Unfortunately, one of the key assumptions of the t test is that the samples have been randomly drawn from the larger population. As we discussed earlier, a synthesis is not a random sample of 96 wells, though! So, our new process change might be amazing, but we don't have enough evidence of that yet. (Whether we're super geniuses also remains to be seen.) Realizing this, we perform several more syntheses to test our new process change:
Synthesis ID | Experimental Group | Mean | Standard Deviation |
---|---|---|---|
3 | Control | 26.431 | 2.331 |
4 | Treatment | 36.597 | 2.590 |
5 | Control | 23.218 | 2.671 |
6 | Treatment | 27.248 | 2.619 |
7 | Control | 32.588 | 2.091 |
8 | Treatment | 29.525 | 2.442 |
9 | Control | 38.142 | 2.475 |
10 | Treatment | 30.541 | 2.576 |
We then run our t-test again, this time using the synthesis mean instead of the data from all 96 wells.
control_mask = synthesis_df.synthesis_id.isin([3, 5, 7, 9])
treatment_mask = synthesis_df.synthesis_id.isin([4, 6, 8, 10])
t_test_results = scipy.stats.ttest_ind(synthesis_df.loc[treatment_mask, 'pure_yield'],
synthesis_df.loc[control_mask, 'pure_yield'])
print(t_test_results)
# Output: Ttest_indResult(statistic=0.228, pvalue=0.827)
After correctly applying the t test using appropriate assumptions, we find that we actually do not have enough evidence to reject the null hypothesis.
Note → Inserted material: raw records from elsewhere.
-- ==== Sys2Proof/Machine/LoadCheck.lean ====
section
/-!
DEFINITION. The conditions on which TEMPLATE_LOAD and TEMPLATE_BUILD reject a template whole with BAD_ARG (R87, R136 with
R128, R139, R153, R162, R188, R202, R235, R265, R268, R305, R625).
-/

namespace Sys2Proof.Machine

/-- R31, R52. Cycles of a row of `us` microseconds at level `l`. -/
def rowCycles (us l : Nat) : Nat := us * mhz l

/-- R127. The stage to which an opcode's class belongs; 8 for the control class. -/
def opStage (op : Nat) : Nat :=
  if op < 0x80 then op / 32
  else if op < 0xC0 then 4
  else if op < 0xD0 then 5
  else if op < 0xE0 then 6
  else if op < 0xF0 then 7
  else 8

/-- R86. Units of a stage. -/
def stageUnits (stage : Nat) : Nat := if stage = 4 ∨ stage = 5 ∨ stage = 6 then 4 else 8

/-- What the check of one instruction needs besides the running state: the instructions of the template, the row's
cycles, and AREA. -/
structure LoadEnv where
  e : CheckEnv
  all : List Placed
  cycles : Nat
  area : Nat
  deriving DecidableEq, Repr

/-- The CMD_START of a command slot on a die, in or before a row. -/
def LoadEnv.startOf (l : LoadEnv) (die cslot row : Nat) : Option (Placed × CmdStartOp) :=
  (l.all.filterMap (fun q => match q.i with
    | .cmdStart _ o => if q.h.die = die ∧ q.h.cslot = cslot ∧ q.row ≤ row then some (q, o) else none
    | _ => none)).getLast?

/-- The instructions of the command of an instruction. -/
def LoadEnv.sameCmd (l : LoadEnv) (p : Placed) : List Placed := l.all.filter (fun q => q.cmd == p.cmd)

/-- The descriptor of an instruction's command. -/
def LoadEnv.desc (l : LoadEnv) (p : Placed) : Descriptor :=
  ((p.cmd.bind (fun c => l.e.cmds[c]?)).map (·.desc)).getD Descriptor.empty

/-- R87, R86, R88. The common faults of a word. -/
def LoadEnv.commonBad (l : LoadEnv) (p : Placed) : Bool :=
  let h := p.h
  let cls := opStage p.op
  !p.good || (cls != 8 && cls != h.stage) ||
    (if cls = 8 then h.unit != 0 else stageUnits h.stage ≤ h.unit) || l.cycles ≤ h.start ||
    (l.startOf h.die h.cslot p.row).isNone

/-- R128. A locator whose reserved bits are not zero. -/
def badLoc (loc : Nat) : Bool := isBuf loc && bits loc 12 9 != 0

/-- A format code that names a format of which `ok` holds. -/
def fmtIs (c : Nat) (good : Fmt → Bool) : Bool := (Fmt.ofCode c).elim false good

/-- R136. An OPD beyond the operands, or of a ROLE that is not accepted. -/
def LoadEnv.badOpd (l : LoadEnv) (p : Placed) (opd : Nat) (roles : List Nat) : Bool :=
  match (l.desc p).operands[opd]? with
  | some o => !roles.contains o.role
  | none => true

/-- R136. Whether the command stages the stream that an RNG select draws, by a CM.CTX of KIND RNG. -/
def LoadEnv.staged (l : LoadEnv) (p : Placed) (rsel : Nat) : Bool :=
  (l.sameCmd p).any (fun q => match q.i with
    | .cmCtx _ o => o.kind == 0 && o.rsel / 16 == rsel / 16 &&
        (if rsel / 16 = 0 then bit o.smask (rsel % 16) else o.rsel % 16 == rsel % 16)
    | _ => false)

/-- R136, R146, R188. A format and its scale parameters that MX formats do not allow. -/
def mxBad (f : Nat) (group qmode scfmt : Nat) : Bool :=
  fmtIs f Fmt.isMx && !(group == 1 && qmode == 1 && fmtIs scfmt (· == Fmt.e8m0))

/-- R136, R144, R146, R188. A weight format for which some activation format runs. -/
def weightFmt (w : Fmt) : Bool := (List.range 18).any (fun a => fmtIs a (fun f => pairRate w f != 0))

/-- R136, R146, R147, R210, R625. What is wrong with a run. -/
def LoadEnv.runBad (l : LoadEnv) (x : CheckCtx) (p : Placed) (o : MxRunOp) : Bool :=
  let tile := match Store.get? x.shadow p.arr with
    | some t => some t
    | none => (Store.get? x.cells p.arr).bind (fun t => if t.1 == p.cmd then some t else none)
  2048 < o.accb + o.rows + 1 || 2048 < o.rows + 1 || (o.motif == 1 && o.segt == 0) || (o.pass != 0 && o.motif == 0) ||
    !fmtIs o.wfmt (fun w => fmtIs o.afmt (fun a => pairRate w a != 0)) ||
    tile.elim true (fun t => fmtIs o.afmt Fmt.isMx && !(t.2.group == 1 && fmtIs t.2.ascfmt (· == Fmt.e8m0))) ||
    (o.motif == 1 && (x.table l.e p.cmd o.segt).isNone)

/-- R265, R268, R136. What is wrong with a VC.PROG. -/
def progBad (x : CheckCtx) (p : Placed) (o : VcProgOp) : Bool :=
  badLoc o.srca || badLoc o.srcb || badLoc o.dst ||
    match Store.get? x.progs (progKey p.h.die p.h.unit o.pslot) with
    | some (c, some g) =>
      c != p.cmd || (g.bitout && o.xout != 0) ||
        (if g.readsB then (match g.bmode with
          | 0 => false
          | 2 => !isBuf o.srcb
          | _ => g.rowlen < 64) else o.srcb != 0)
    | _ => true

/-- R136, R143, R160, R188. What is wrong with a quantisation. -/
def packBad (o : PkOp) : Bool :=
  let g := groupSize o.group
  !fmtIs o.fmt (fun _ => o.fmt ≤ 7 || (9 ≤ o.fmt && o.fmt ≤ 0x0D) || o.fmt == 0x10 || o.fmt == 0x11) ||
    (if o.group = 0 then 2 < o.fmt else o.fmt ≤ 2 || (o.ecnt + 1) % g != 0) ||
    !fmtIs o.scfmt (fun f => o.group == 0 || f.isScale) || mxBad o.fmt o.group o.qmode o.scfmt

/-- R87, R136. Whether instruction `p`, met with `x`, breaks a condition of its own kind. -/
def LoadEnv.ownBad (l : LoadEnv) (x : CheckCtx) (p : Placed) : Bool :=
  let wide (c : Nat) : Bool := c ≤ 2
  match p.i with
  | .fetchT _ o => o.src == 3 || !fmtIs o.fmt (fun _ => true) || (o.src == 0 && l.badOpd p o.opd [1, 5])
  | .fetchS _ o => o.src == 3 || !fmtIs o.fmt Fmt.isScale || (o.src == 0 && l.badOpd p o.opd [3])
  | .moveT _ o => (l.desc p).kind != 4 || l.badOpd p o.opd [1, 2, 3, 4, 5]
  | .unpCvt _ o => [o.sfmt, o.dfmt].any (fun c => !(c ≤ 0x0C || c == 0x0E || c == 0x0F))
  | .unpDq _ o =>
    !((3 ≤ o.sfmt && o.sfmt ≤ 7) || (0x0A ≤ o.sfmt && o.sfmt ≤ 0x0D) || o.sfmt == 0x10 || o.sfmt == 0x11) ||
      !wide o.dfmt || o.group == 0 || !fmtIs o.scfmt Fmt.isScale || mxBad o.sfmt o.group o.qmode o.scfmt ||
      (o.ecnt + 1) % groupSize o.group != 0
  | .unpRht _ o => !wide o.fmt || (o.ecnt + 1) % rhtSize o.blk != 0
  | .unpLay _ o => 4 ≤ o.op || !fmtIs o.fmt (fun _ => true)
  | .mxLdw _ o =>
    (Store.get? x.shadow p.arr).isSome || !fmtIs o.wfmt weightFmt || mxBad o.wfmt o.group o.qmode o.scfmt ||
      !fmtIs o.scfmt Fmt.isScale || !fmtIs o.ascfmt Fmt.isScale ||
      (if o.group = 0 then o.scfmt != 0 || o.ascfmt != 0 || o.qmode != 0 else fmtIs o.wfmt (fun f => f == .bf16 || f == .fp16))
  | .mxRun _ o | .mxRunt _ o => l.runBad x p o
  | .mxDrain _ o =>
    2048 < o.accb + o.rows + 1 || (o.motif == 1 && (o.segt == 0 || (x.table l.e p.cmd o.segt).isNone))
  | .mgSegt _ o => l.e.targets.length ≤ o.target
  | .vcLdp _ o => !((x.text l.e p.cmd o.src).getD none).elim false (fun d => (Prog.ofLine d).decodes)
  | .vcLd _ o | .vcSt _ o => 1024 < o.boff + o.lcnt + 1
  | .vcProg _ o => progBad x p o
  | .vcRed _ o => badLoc o.src || badLoc o.dst || 6 ≤ o.op
  | .vcSmax _ o =>
    o.mode == 3 || (l.startOf p.h.die p.h.cslot p.row).elim true (fun s =>
      s.2.first + s.2.count + 1 < o.state + linesFor (o.rows + 1) 128)
  | .vcRng _ o => badLoc o.dst || 4 ≤ o.dist || 2 ≤ o.rsel / 16 || !l.staged p o.rsel
  | .pkQ _ o => packBad o
  | .pkSr _ o => packBad o || 1 ≤ o.rsel / 16 || !l.staged p o.rsel
  | .cmTens _ o => !fmtIs o.fmt (fun _ => true) || l.badOpd p o.opd [2, 4, 5]
  | .cmCtx _ o => o.kind == 3 || 2 ≤ o.rsel / 16 || (o.kind == 0 && o.rsel / 16 == 1 && o.smask != 0)
  | .cmMark _ o => o.kind != 0 || (o.dschk == 1 && ((l.desc p).kind == 1 ||
      (l.sameCmd p).any (fun q => match q.i with | .cmMark _ r => r.dschk == 0 | _ => false)))
  | .lkSend _ o => 2 ≤ o.cls
  | .lkRecv _ o => o.long == 1 && bits o.dst 0 13 != 0
  | .cmdStart _ o =>
    p.h.stage != 0 || o.first / 2 ^ 20 != p.h.die || 2 ^ 20 - 256 * l.area < o.first % 2 ^ 20 + o.count + 1
  | .xEnd _ _ => p.h.stage != 6 || p.h.die != 0
  | _ => false

/-- R136. X.END stands exactly once, in a row flagged STEP_LAST. -/
def endsOk (rows : List RowRecord) (all : List Placed) : Bool :=
  match all.filter (fun p => p.op == 0xFF && p.good) with
  | [p] => (rows[p.row]?).elim false (·.stepLast)
  | _ => false

/-- R629. The first instruction that breaks R87, R136, R265 or R625: its command's index (0xFFFF for none) and its row. -/
def LoadEnv.firstBad (l : LoadEnv) : Option (Nat × Nat) :=
  ((CheckCtx.follow l.e CheckCtx.empty l.all).find? (fun y =>
    l.commonBad y.2 || l.ownBad y.1 y.2)).map (fun y => (y.2.cmd.getD 0xFFFF, y.2.row))

/-- R54, R87, R136. The load check: `none` when the template passes, else the command's index and row to report. -/
def LoadEnv.refusal (l : LoadEnv) (rows : List RowRecord) : Option (Nat × Nat) :=
  match l.firstBad with
  | some x => some x
  | none => if endsOk rows l.all then none else some (0xFFFF, rows.length - 1)

end Sys2Proof.Machine
end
Unfortunately, our new process is not nearly as amazing as we might have thought. (We still might be super geniuses, though.) Of course, we could be seeing a false negative since we may not done enough experiments yet, but that is a subject for another blog post. Either way, had we rushed into running a statistical test without thinking through the underlying assumptions, we could have made erroneous business or scientific recommendations that could have disasterous consequences! (Money lost, papers retracted, or worse)
Summary
When designing experiments, thinking through and verifying the assumptions of the planned statistical tests ensures that the results are valid. Statistical simulations are a powerful tool to verify these assumptions using existing data, and pandas makes them incredibly simple to perform! Even though you will probably just end up verifying the Central Limit Theorem, in some cases, like the syntheses here, simulation can help clarify key assumptions for experimental design. Simulation can also be used to calculate statistical power (the number of experiments needed to avoid a false positive), but that is a subject for another post. There's also some additional interesting consequences to the Central Limit Theorem when the population distribution is not normal.